Remember when your kids asked you who you loved best, you knew what a silly (but honest) question it was because everyone likes being first inrepparttar 102046 hearts of those they love. Unfortunately in a divorce, when parents aren't together to hear news in a shared situation, your child will tell one beforerepparttar 102047 other. It doesn't mean you'rerepparttar 102048 less favored, secondary or unfavorite parent, but it sure does feels like it. So you have to learn to forgive yourself when those competitive feelings crop up fromrepparttar 102049 dark depths of your soul and learn to laugh at them. Remember you're not alone.

6. Divorce doesn't "fix" your ex.

If your former spouse was cheap, never on time and thoughtless beforerepparttar 102050 divorce, he or she will continue to be tight, late and prone to saying stupid things inrepparttar 102051 divorce. The things that you tolerated in marriage underrepparttar 102052 perfume of love will infuriate you in divorce. You thought you were done with putting up with "_____" (fill inrepparttar 102053 blank), but it continues just like it was in your marriage. You have to learn to accept, overlook and forgive, or else you are going to expend lots of wasted emotions on someone you're not even married to. You can only be angry with or hate someone you care about. (Ain't that a bummer!) Also, your lawyer can't make your ex-spouse be a sensitive person or parent, so don't waste unnecessary dollars trying to have your lawyer get "through" to him or her. When you can begin to replacerepparttar 102054 word "wrong" (as pertains to parenting skills, money values, personal habits, etc., etc., etc.) withrepparttar 102055 word "different," you'll have come a long way toward acceptance.

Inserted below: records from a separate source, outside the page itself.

-- ==== Sys2Proof/Machine/RegControl.lean ====
section
/-!
DEFINITION. The other registers as a host reads them: MV (Table 10-12 to 10-14), HE (Table 11-13 to 11-16), TU and package time
(Table 12-6 to 12-9), EV (Table 13-7, 13-8), MO (Table 14-5, 14-6), PG (Table 16-5 to 16-7), HM (Table 17-5, 17-6), CE (Table 3-14,
3-15, 15-7, 18-6), PKG (Table 2-7 to 2-10, 3-13, 18-7). Each function takes a word: the block offset / 4.
-/
namespace Sys2Proof.Machine
open Sys2Proof

/-! ### MV (chapter 10) -/

/-- MV_STEADY of a slot: slots 0 to 2 belong to the device with shares 8, 16 and 8. -/
def steadyReg (s : State) (t slot : Nat) : Nat :=
  if slot < 3 then [8, 16, 8].getD slot 0 + 2 ^ 9 + 2 ^ 10
  else match tget? s.mv.steadyShare (t * 16 + slot) with
  | some n => n + 2 ^ 9
  | none => 0

/-- Free shared channels of a tile: 64 to 495, less those in use. -/
def freeChannels (s : State) (t : Nat) : Nat :=
  432 - (s.mv.chans.filter fun x => decide (x.1 / 512 = t) && between 64 495 (x.1 % 512) && decide (x.2.state ≠ .unassigned)).length

def mvReg (s : State) (t w : Nat) : Nat :=
  if w = 0 then steadySum s t
  else if w = 1 then freeChannels s t
  else if 0x40 ≤ w ∧ w < 0x50 then steadyReg s t (w - 0x40)
  else if w = 0x80 ∨ w = 0x81 then half (tget 0 s.mv.bursts t).toNat (w - 0x80)
  else if w = 0x82 ∨ w = 0x83 then half (tget 0 s.mv.preemptions t).toNat (w - 0x82)
  else if w = 0x84 then satU 32 (tget 0 s.mv.goLost t)
  else if 0x400 ≤ w ∧ w < 0x2400 then chanReg s (t * 512 + (w - 0x400) / 16) (w % 16)
  else 0

/-- Doorbell window of a queue (Table 10-12). -/
def doorbellReg (s : State) (q w : Nat) : Nat :=
  match queue? s q with
  | none => if w = 1 then 1 else 0
  | some v =>
    match w with
    | 1 => b2n v.mask
    | 2 => v.dev.toNat
    | 3 => qstateCode v.state + 2 ^ 8 * statusCode v.stopCode + 2 ^ 16 * v.stopCause
    | 4 => v.host.toNat
    | 5 => v.park
    | _ => 0

/-! ### HE (chapter 11) -/

/-- Queues of a port are held (R240). -/
def portHeld (q : Port) : Bool := q.lost || (q.dlActive && (!q.busMaster || q.d3hot))

/-- Route port of tile t for the group of port p; 0xF when none. -/
def shownRoute (s : State) (p t : Nat) : Nat := if t < tiles s then (tget? s.host.routes (p * 8 + t)).getD 15 else 15

def hePortReg (s : State) (p : Nat) : Nat → Nat
  | 0 => let q := portOf s p
    b2n q.dlActive + 2 * b2n q.busMaster + 4 * b2n (connected s p) + 8 * b2n (portHeld q) + 16 * b2n q.flit + 2 ^ 8 * q.rate
      + 2 ^ 12 * q.width + 2 ^ 17 * (if q.d3hot then 3 else 0)
  | 1 => (portOf s p).downNs32.toNat
  | 2 => (portOf s p).holdDeadlineNs32.toNat
  | 3 => groupMask s p
  | 4 => (List.range 8).foldl (fun n t => n + 16 ^ t * shownRoute s p t) 0
  | 5 => cplTimeoutUs (portOf s p)
  | 6 => b2n s.boot.conf.compatEnable
  | _ => 0

def portCounterList (c : PortCounters) : List Nat :=
  [c.ignoredWrites, c.cplTimeouts, c.lateCompletions, c.caReturned, c.urReturned, c.linkLosses, c.routeMoves, c.replayed,
   c.compatInvalid, c.descRetries].map (·.toNat)

/-- A word of the MSI-X table (R230). -/
def msixReg (s : State) (p i : Nat) : Nat :=
  let v := tget {} s.host.vectors (p * 2048 + i / 4)
  match i % 4 with
  | 0 => half v.addr 0
  | 1 => half v.addr 1
  | 2 => v.data
  | _ => b2n v.masked

/-- A word of the pending-bit array. -/
def pbaReg (s : State) (p i : Nat) : Nat :=
  (List.range 32).foldl (fun n k => n + 2 ^ k * b2n (tget {} s.host.vectors (p * 2048 + i * 32 + k)).pending) 0

def heReg (s : State) (p w : Nat) : Nat :=
  if w < 7 then hePortReg s p w
  else if 0x40 ≤ w ∧ w < 0x54 then counterReg (portCounterList (tget {} s.host.counters p)) (w - 0x40)
  else if 0x80 ≤ w ∧ w < 0x87 then ptmReg s p (w - 0x80)
  else if 0xC0 ≤ w ∧ w < 0x100 then (tget 0 s.host.intx (p * 64 + (w - 0xC0))).toNat
  else if 0x2000 ≤ w ∧ w < 0x4000 then msixReg s p (w - 0x2000)
  else if 0x4000 ≤ w ∧ w < 0x4040 then pbaReg s p (w - 0x4000)
  else 0

/-! ### TU and package time (chapter 12) -/

def ptpPortReg (s : State) (l : Nat) : Nat → Nat
  | 0 => let p := ptpPort s l
    b2n p.enabled + 2 * b2n p.udp + 4 * b2n p.p2p + 8 * b2n p.masterOnly + 2 ^ 8 * (if p.enabled then p.portState else 0)
  | 1 => let p := ptpPort s l
    p.logSync + 2 ^ 8 * p.logAnnounce + 2 ^ 16 * p.logDelay + 2 ^ 24 * p.announceTimeout
  | 2 => unsigned 32 (ptpPort s l).asymQ8
  | 3 => unsigned 32 (ptpPort s l).rxExtraQ8
  | 4 => unsigned 32 (ptpPort s l).txExtraQ8
  | 5 => unsigned 32 (satS 32 (ptpPort s l).meanDelayQ8)
  | 6 => satU 32 (ptpPort s l).dropped
  | _ => 0

def tuReg (s : State) (t w : Nat) : Nat :=
  if w = 0 then b2n (tget false s.time.locked t) + 2 ^ 8 * unsigned 8 (satS 8 (tget 0 s.time.lockError t))
  else if w = 1 then (tget [] s.time.txts t).length
  else if w = 2 then satU 32 (tget 0 s.time.txtsOverflow t)
  else if 0x400 ≤ w ∧ w < 0x480 then ptpPortReg s (t * 8 + (w - 0x400) / 16) (w % 16)
  else if 0x800 ≤ w ∧ w < 0x880 then schedReg s (t * 8 + (w - 0x800) / 16) (w % 16)
  else 0

/-- PKG_TIME_STATE. -/
def timeState (s : State) : Nat :=
  clockCode s.time.clock + 8 * b2n (inHoldover s) + 16 * b2n (decide (s.time.clock = .host)) + 32 * b2n s.time.calSeeded
    + 2 ^ 8 * s.time.slaveLane.getD 0xFF + 2 ^ 16 * (s.time.steps.toNat % 65536)

/-- Package time registers, from 0x480_0000. -/
def timeReg (s : State) : Nat → Nat
  | 0 => timeNs s.time.now
  | 1 => timeSec s.time.now % 2 ^ 32
  | 2 => timeSec s.time.now / 2 ^ 32 % 65536 + 2 ^ 16 * timeFrac s.time.now
  | 3 => timeState s
  | 4 => unsigned 32 (satS 32 s.time.offsetNs)
  | 5 => unsigned 32 s.time.freqAdj
  | 6 => s.time.stepNs32.toNat
  | 7 => unsigned 32 (satS 32 s.time.pathStepSize)
  | 8 => s.time.pathStepNs + 2 ^ 16 * s.time.consistent
  | 9 => s.time.stepMinNs
  | 10 => s.time.lockNs
  | 11 => unsigned 16 s.time.utcOffset + 2 ^ 16 * b2n s.time.utcValid + 2 ^ 17 * b2n s.time.ptpTimescale
  | 0x40 => s.cal.ticks
  | 0x41 => s.cal.seconds % 2 ^ 32
  | 0x42 => s.cal.seconds / 2 ^ 32
  | 0x43 => b2n s.cal.valid + 2 * b2n s.cal.synced
  | 0x44 => s.cal.syncNs32.toNat
  | _ => 0

/-! ### EV (chapter 13) -/

/-- Subscriptions of a tile to one of its task inputs. -/
def inputSubs (s : State) (t i : Nat) : Nat :=
  (s.ev.routes.filter fun x => decide (x.1 / 4096 = t) && decide (x.2.form = .toInput i) && !x.2.cleared).length

/-- A task input counts every event: GO of a raw channel with PACE 1 (Table 13-1). -/
def inputCounts (s : State) (t i : Nat) : Bool :=
  decide (i < 512) && (chanOf s (t * 512 + i)).raw && (chanOf s (t * 512 + i)).regs.pace

/-- The SOURCE field that EV_SOURCE_SEL selects; none where the view shows 0. -/
def selectedSource (t n : Nat) : Option Nat :=
  if n < 128 then some (tileSource t n)
  else if t ≠ 0 then none
  else if n < 144 then some (pkgSource (n - 128))
  else if n < 152 then some (hostSource (n - 144))
  else none

def evReg (s : State) (t w : Nat) : Nat :=
  let i := tget 0 s.ev.inputSel t
  let c := t * 256 + tget 0 s.ev.chanSel t
  let x := tget {} s.ev.inputs (inputKey t i)
  match w with
  | 0 => s.ev.groups.toNat
  | 1 => s.ev.groupNs32.toNat
  | 2 => (s.ev.routes.filter fun r => decide (r.1 / 4096 = t)).length
  | 3 => (tget [] s.ev.backlog t).length + 2 ^ 16 * tget 0 s.ev.backlogPeak t
  | 4 => half (tget 0 s.ev.overrun t).toNat 0
  | 5 => half (tget 0 s.ev.overrun t).toNat 1
  | 6 => half (tget 0 s.ev.loopDropped t).toNat 0
  | 7 => half (tget 0 s.ev.loopDropped t).toNat 1
  | 0x40 => i
  | 0x41 => inputSubs s t i + 2 ^ 13 * b2n (inputCounts s t i)
  | 0x42 => x.taken.toNat
  | 0x43 => x.coalesced.toNat
  | 0x44 => tget 0 s.ev.chanSel t
  | 0x45 => (tget 0 s.ev.published c).toNat
  | 0x46 => (tget 0 s.ev.blocked c).toNat
  | 0x48 => tget 0 s.ev.sourceSel t
  | 0x49 => ((selectedSource t (tget 0 s.ev.sourceSel t)).map fun n => (tget 0 s.ev.srcSeq n).toNat).getD 0
  | _ => if 0x400 ≤ w ∧ w < 0x4A0 then pinReg s (t * 10 + (w - 0x400) / 16) (w % 16) else 0

/-! ### MO (chapter 14) -/

def axisReg (s : State) (i w : Nat) : Nat :=
  let a := axis s i
  let v := unsigned 64 (reportedSpeed s a)
  match w with
  | 0 => a.inputMode + 8 * b2n a.invertDir + 16 * b2n a.indexEn + 32 * b2n a.indexPol + 64 * a.indexAction + 256 * b2n a.pass
  | 1 => a.filterQ2
  | 2 => a.avgEdges
  | 3 => a.standstillUs
  | 4 => a.presetValue.toNat
  | 5 => (counter a).toNat
  | 6 => 0
  | 7 => half v 0
  | 8 => half v 1
  | 9 => axisStatus s a
  | 10 => a.idxPos.toNat
  | 11 => a.idxNs32.toNat
  | 12 => a.latchPos.toNat
  | 13 => a.latchNs32.toNat
  | _ =>
    if w < 16 then 0
    else if w < 28 then le (cmpWindow s i) ((w - 16) * 4) 4
    else if w < 32 then 0
    else counterReg ([a.edges, a.quadErrors, a.overspeed, a.reversals, a.tblSkipped].map (·.toNat)) (w - 32)

def moReg (s : State) (t w : Nat) : Nat :=
  if 0x400 ≤ w ∧ w < 0x480 then axisReg s (t * 2 + (w - 0x400) / 64) (w % 64)
  else if 0x1000 ≤ w ∧ w < 0x1800 then tget 0 (axis s (t * 2 + (w - 0x1000) / 1024)).tbl.offsets (w % 1024)
  else 0

/-! ### PG and HM (chapters 16 and 17) -/

def pgCounters (g : TileGov) : List Nat :=
  [g.waitSamples, g.admitted, g.skips, g.backlogDropped, g.criticalSamples].map (·.toNat)

def pgBlockReg (s : State) (t w : Nat) : Nat :=
  if w < 0x40 then (if t = 0 then pgReg s w else 0)
  else if w < 0x48 then pgTileReg s t (w - 0x40)
  else if w = 0x80 then (govTile s t).sensorSel
  else if w = 0x81 then sensorView s t (govTile s t).sensorSel
  else if 0xC0 ≤ w ∧ w < 0xCA then counterReg (pgCounters (govTile s t)) (w - 0xC0)
  else 0

def hmBlockReg (s : State) (t w : Nat) : Nat :=
  if w < 8 then hmReg s t w
  else if 0x400 ≤ w ∧ w < 0x4A0 then detReg s t ((w - 0x400) / 8) (w % 8)
  else 0

/-! ### A tile block -/

/-- Registers of the tile block of tile t, by byte offset in it (Table 11-5). -/
def tileReg (s : State) (t off : Nat) : Nat :=
  let w := off % 0x80000 / 4
  match off / 0x80000 with
  | 0 => lnReg s t w
  | 2 => srReg s t w
  | 3 => faReg s t w
  | 4 => cdReg s t w
  | 5 => fsReg s t w
  | 6 => adReg s t w
  | 7 => mvReg s t w
  | 8 => heReg s t w
  | 9 => tuReg s t w
  | 10 => evReg s t w
  | 11 => moReg s t w
  | 13 => pgBlockReg s t w
  | 14 => hmBlockReg s t w
  | 15 => tcReg s t w
  | _ => 0

/-! ### CE (chapters 03, 15, 18) -/

/-- CE_BOOT block of a port, by word. CE_BOOT_CTRL and CE_BOOT_MBX_GO are W1S bits that act and read back 0 once taken. -/
def bootBlockReg (s : State) (p : Nat) : Nat → Nat
  | 0 => half (blockOfPort s p).cqBase 0
  | 1 => half (blockOfPort s p).cqBase 1
  | 2 => half (blockOfPort s p).rqBase 0
  | 3 => half (blockOfPort s p).rqBase 1
  | 4 => let b := blockOfPort s p
    b.cqLog2 + 2 ^ 8 * b.rqLog2 + 2 ^ 16 * b.vector
  | 5 => b2n (blockOfPort s p).opening
  | 6 => (blockOfPort s p).state + 2 ^ 8 * statusCode (blockOfPort s p).code
  | 9 => half (tget {} s.boot.mailbox p).addr 0
  | 10 => half (tget {} s.boot.mailbox p).addr 1
  | 12 => let b := tget {} s.boot.mailbox p
    b.state + 2 ^ 8 * statusCode b.code
  | _ => 0

/-- CE registers, by byte offset from 0x020_0000. -/
def ceReg (s : State) (off : Nat) : Nat :=
  if off < 0x100 then
    match off / 4 with
    | 0 => ceOwner s
    | 1 => s.eng.slotCount.toNat
    | 4 => s.eng.opinfoSel
    | 5 => opInfo s s.eng.opinfoSel
    | 6 => s.eng.orphanGraceMs
    | 7 => s.eng.configGen.toNat
    | _ => 0
  else if off < 0x300 then
    if (off - 0x100) / 0x40 < tiles s then bootBlockReg s ((off - 0x100) / 0x40) (off % 0x40 / 4) else 0
  else if 0x400 ≤ off ∧ off < 0x430 then pairReg s ((off - 0x400) / 4)
  else 0

/-- PKG registers (Table 11-6, Table 2-7 to 2-10, Table 3-13, Table 18-7). -/
def pkgReg (s : State) (off : Nat) : Nat :=
  match off / 4 with
  | 0 => 0x5EB70F1E
  | 0x40 => pkgMode s
  | 0x41 => s.pkg.doneNs32.toNat
  | 0x42 => pkgCause s
  | 0x43 => pkgTiles s
  | 0x44 => masterReg s
  | n => if 0x48 ≤ n then bootReg s (n - 0x48) else 0

/-- Present value of the CONTROL register at an offset; a reserved range reads 0 (R225, Table 11-5). -/
def regValue (s : State) (offset : Nat) : Nat :=
  let off := offset / 4 * 4
  if off < 0x100000 then pkgReg s off
  else if off < 0x200000 then (if (off - 0x100000) / 64 / 2048 < tiles s then doorbellReg s ((off - 0x100000) / 64) (off % 64 / 4) else 0)
  else if off < 0x400000 then ceReg s (off - 0x200000)
  else if off < 0x800000 then 0
  else if off < 0x4800000 then
    (if (off - 0x800000) / 0x800000 < tiles s then tileReg s ((off - 0x800000) / 0x800000) (off % 0x800000) else 0)
  else if off < 0x5000000 then timeReg s ((off - 0x4800000) / 4)
  else 0

end Sys2Proof.Machine
end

Get Ready To Set Goals in January

Written by Wendy Hearn

December tends to be a hectic time for most of us and before we know it January is upon us. Your thoughts may then turn torepparttar goals you’re going to set yourself during next year. As a coach I work with people to set goals that work for them and encourage them onrepparttar 102031 route to achieving them. I’ve found that many people want to set goals in January and this is great, but they often forget to review what they’ve achieved previously.

December is a great time to reflect on your achievements duringrepparttar 102032 past year, both personally and professionally. I really encourage you to take some time to write this down. Think back to January 1st and ask yourself, “How far have I come this year?” What have I achieved?”, “How have I improved myself?” and “What were my strengths?”